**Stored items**
-- ==== Sys2Proof/Tests/Slice0.lean ====
section
/-!
SUPPORT. Tests: for each obligation with hypotheses, states and operands that meet them, clause by clause (witness_<name>);
words of every major decoded; ill-formed instructions refused; and single steps on the spec's own values.
-/
namespace Sys2Proof.Tests
open Machine Claims
set_option Elab.async false

/-! ## Helpers -/

/-- The extent entry that maps the virtual addresses below 2^38 to the same physical ones, with the given rights. -/
def flat (rights : Nat) : BitVec 256 := mkExtent 0 (2 ^ 38) 0 0 rights false

/-- A strand of slot 3, kind 0, index 5 at 0x1000 on core 0, of full class, with r, w and x on the first 2^38 bytes. -/
def lane : Strand :=
  { live := true, sid := 0x300000005, pc := 0x1000, ext := (Vector.replicate 16 0).set 0 (flat 7), ctl := { part := 264 } }

/-- The strand in issue alone on core 0, whose SRAM is a quarter registers, a quarter tiles. -/
def one : State := { st := lane, cores := [(0, { part := some 264 })] }

/-- The same with some scalar registers set. -/
def with_ (l : List (BitVec 5 × Word)) : State := l.foldl (fun s p => s.setG p.1 p.2) one

/-- Hint words ahead of the unit in issue. -/
def hinted (s : State) (l : List (BitVec 32)) : State := s.modSt fun x => { x with hints := l }

/-- A result outstanding to a register, still promised for some words. -/
def owing (s : State) (r : RegName) (left : Nat) : State :=
  s.modSt fun x => { x with inflight := [⟨0xF00, left, [r], []⟩] }

/-- The checks ahead of a unit, as a Boolean. -/
def passes (inf : Info) (s : State) : Bool :=
  decide (unitCheck inf s.st = none) && ((broken inf.regs s.st.unitLen s.st.inflight).isNone || !s.st.ctl.laTrap)

theorem passes_ok {inf : Info} {s : State} (h : passes inf s = true) : Passes inf s := by
  simp only [passes, Bool.and_eq_true, decide_eq_true_eq, Bool.or_eq_true, Bool.not_eq_true'] at h
  exact ⟨h.1, h.2⟩

theorem passes_all {α : Type} {l : List α} {f : α → Info} {s : State} (h : l.all (fun p => passes (f p) s) = true) :
    ∀ p ∈ l, Passes (f p) s := fun p hp => passes_ok (List.all_eq_true.mp h p hp)

/-- The checks pass and the statement's further hypothesis holds at the entry. -/
def Meets (inf : Info) (s : State) (pre : State → Prop) : Prop := Passes inf s ∧ pre (entry inf s)

theorem entry_idle {inf : Info} {s : State} (h : s.st.inflight = []) : entry inf s = s := by
  obtain ⟨st, _⟩ := s
  obtain ⟨⟩ := st
  simp only at h
  subst h
  simp [entry, State.modSt, broken, Strand.settle, splitMeets]

theorem meets {inf : Info} {s : State} {pre : State → Prop} (h : passes inf s = true) (hi : s.st.inflight = []) (hp : pre s) :
    Meets inf s pre := ⟨passes_ok h, by rw [entry_idle hi]; exact hp⟩

/-- The target of a mapped address under rights r, w, x. -/
def at_ (a : Nat) : Target := ⟨a, true, true, true, false, false, false⟩

/-- The target of an offset in the scratchpad of core 0, and of one in the strand's private memory. -/
def inScratch (off : Nat) : Target := ⟨2 ^ 60 + off, true, true, false, false, false, false⟩
def inPriv (off : Nat) : Target := ⟨Memory.privBase 0x300000005 + off, true, true, false, false, false, false⟩

theorem granted {e : State} {a : Acc} {va : Word} {n : Nat} {tgt : Target}
    (h : ((a ≠ .fetch → va >>> 60 = 0) ∧
      (winOf va = 0xFE → a ≠ .stF ∧ (a ≠ .fetch → va.toNat / 2 ^ 40 % 256 = 0 ∧ a ≠ .waita ∧ a ≠ .wake)) ∧
      va.toNat % n = 0 ∧ e.find e.st va = some tgt ∧ tgt.revoked = false ∧ a.allowed tgt = true ∧ tgt.host = false ∧
      (spaceOf tgt.addr = .dieMem ∨ spaceOf tgt.addr = .priv ∨ spaceOf tgt.addr = .scratch ∨
        (spaceOf tgt.addr = .config ∧ a.config = true) ∨
        (spaceOf tgt.addr = .fabric ∧ a ≠ .wake ∧ (isPod tgt.addr = true → a.reads = false))))) : Granted e a va n tgt :=
  ⟨h.1, h.2.1, Nat.dvd_of_mod_eq_zero h.2.2.1, h.2.2.2.1, h.2.2.2.2.1, h.2.2.2.2.2.1, h.2.2.2.2.2.2.1, h.2.2.2.2.2.2.2⟩

theorem loadable {e : State} {n : Nat} {l : List Word} (l' : List Word) (hl : l = l')
    (h : l'.all (fun a => decide (a >>> 60 = 0 ∧ winOf a ≠ 0xFE ∧ a.toNat % n = 0 ∧ e.find e.st a = some (at_ a.toNat) ∧ spaceOf a.toNat = .dieMem ∧
      e.poisoned (Memory.line a.toNat) = false)) = true) : Loadable e n l := fun a ha =>
  have k := of_decide_eq_true (List.all_eq_true.mp h a (hl ▸ ha))
  ⟨at_ a.toNat, granted ⟨fun _ => k.1, fun w => absurd w k.2.1, k.2.2.1, k.2.2.2.1, rfl, rfl, rfl, .inl k.2.2.2.2.1⟩, .inl k.2.2.2.2.1, k.2.2.2.2.2, nofun⟩

theorem meets_all {α : Type} {l : List α} {f : α → Info} {s : State} {pre : α → State → Prop}
    (h : l.all (fun p => passes (f p) s) = true) (hi : s.st.inflight = []) (hp : ∀ p ∈ l, pre p s) : ∀ p ∈ l, Meets (f p) s (pre p) :=
  fun p h1 => ⟨passes_all h p h1, by rw [entry_idle hi]; exact hp p h1⟩

/-- The strand with vector registers that carry tags. -/
def tags (l : List (BitVec 4 × BitVec 4)) : State := l.foldl (fun s p => s.setV p.1 { s.V p.1 with tag := p.2 }) one

theorem ready {e : State} {a : BitVec 4} {l : List Nat}
    (h : tagOf e a ∈ l ∧ tagOf e a ≠ 15 ∧ e.st.rows * e.st.cols * Wf.tagHalf (e.st.V a).tag ≤ 512) : Ready e a l := h

theorem ready_all {α : Type} {l : List α} {f : α → List Nat} {e : State} {a : BitVec 4}
    (h : (l.all (fun p => decide (tagOf e a ∈ f p)) &&
      decide (tagOf e a ≠ 15 ∧ e.st.rows * e.st.cols * Wf.tagHalf (e.st.V a).tag ≤ 512)) = true) : ∀ p ∈ l, Ready e a (f p) := by
  simp only [Bool.and_eq_true, decide_eq_true_eq] at h
  exact fun p hp => ⟨of_decide_eq_true (List.all_eq_true.mp h.1 p hp), h.2⟩

/-- All four rights on the entry, g2 = 0x0500000000002000, and the lock 5 on the granule of 0x2000. -/
def tagged : State := { with_ [(2, 0x0500000000002000)] with
  st := { (with_ [(2, 0x0500000000002000)]).st with ext := (Vector.replicate 16 0).set 0 (flat 15) }, locks := [(0x2000, 5)] }

/-- Some scalar registers of the strand in issue set. -/
def regs (l : List (BitVec 5 × Word)) (s : State) : State := l.foldl (fun s p => s.setG p.1 p.2) s

/-- Configuration dwords of partition 0 set. -/
def conf (l : List (Nat × Word)) (s : State) : State := l.foldl (fun s p => s.setCfg 0 p.1 p.2) s

/-- The strand belongs to a launch in slot 3 of a partition that holds band 0, with its Creel enabled and one share of it. -/
def home : State := conf [(0x08, 1), (0x30, 1), (0x18, 1)] { one with hub := { slots := [(3, { used := true, part := 264 })] } }

/-- Whether an access gave a result. -/
def isOk {α : Type} : Res α → Bool
  | .ok _ _ => true
  | _ => false

theorem res_ok {α : Type} {r : Res α} (h : isOk r = true) : ∃ x s, r = .ok x s := by
  cases r <;> simp_all [isOk]

/-- The result an access gave, with the state it left. -/
def given {α : Type} : Res α → Option (α × State)
  | .ok x s => some (x, s)
  | _ => none

theorem given_ok {α : Type} {r : Res α} {x : α} {s : State} (h : given r = some (x, s)) : r = .ok x s := by
  cases r <;> simp_all [given]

**What is needed**
The answer must hold only the lines from the first line of the data through the line bearing "(List.all_eq_true.mp h p hp)", returned exactly.

**Task answer**
-- ==== Sys2Proof/Tests/Slice0.lean ====
section
/-!
SUPPORT. Tests: for each obligation with hypotheses, states and operands that meet them, clause by clause (witness_<name>);
words of every major decoded; ill-formed instructions refused; and single steps on the spec's own values.
-/
namespace Sys2Proof.Tests
open Machine Claims
set_option Elab.async false

/-! ## Helpers -/

/-- The extent entry that maps the virtual addresses below 2^38 to the same physical ones, with the given rights. -/
def flat (rights : Nat) : BitVec 256 := mkExtent 0 (2 ^ 38) 0 0 rights false

/-- A strand of slot 3, kind 0, index 5 at 0x1000 on core 0, of full class, with r, w and x on the first 2^38 bytes. -/
def lane : Strand :=
  { live := true, sid := 0x300000005, pc := 0x1000, ext := (Vector.replicate 16 0).set 0 (flat 7), ctl := { part := 264 } }

/-- The strand in issue alone on core 0, whose SRAM is a quarter registers, a quarter tiles. -/
def one : State := { st := lane, cores := [(0, { part := some 264 })] }

/-- The same with some scalar registers set. -/
def with_ (l : List (BitVec 5 × Word)) : State := l.foldl (fun s p => s.setG p.1 p.2) one

/-- Hint words ahead of the unit in issue. -/
def hinted (s : State) (l : List (BitVec 32)) : State := s.modSt fun x => { x with hints := l }

/-- A result outstanding to a register, still promised for some words. -/
def owing (s : State) (r : RegName) (left : Nat) : State :=
  s.modSt fun x => { x with inflight := [⟨0xF00, left, [r], []⟩] }

/-- The checks ahead of a unit, as a Boolean. -/
def passes (inf : Info) (s : State) : Bool :=
  decide (unitCheck inf s.st = none) && ((broken inf.regs s.st.unitLen s.st.inflight).isNone || !s.st.ctl.laTrap)

theorem passes_ok {inf : Info} {s : State} (h : passes inf s = true) : Passes inf s := by
  simp only [passes, Bool.and_eq_true, decide_eq_true_eq, Bool.or_eq_true, Bool.not_eq_true'] at h
  exact ⟨h.1, h.2⟩

theorem passes_all {α : Type} {l : List α} {f : α → Info} {s : State} (h : l.all (fun p => passes (f p) s) = true) :
    ∀ p ∈ l, Passes (f p) s := fun p hp => passes_ok (List.all_eq_true.mp h p hp)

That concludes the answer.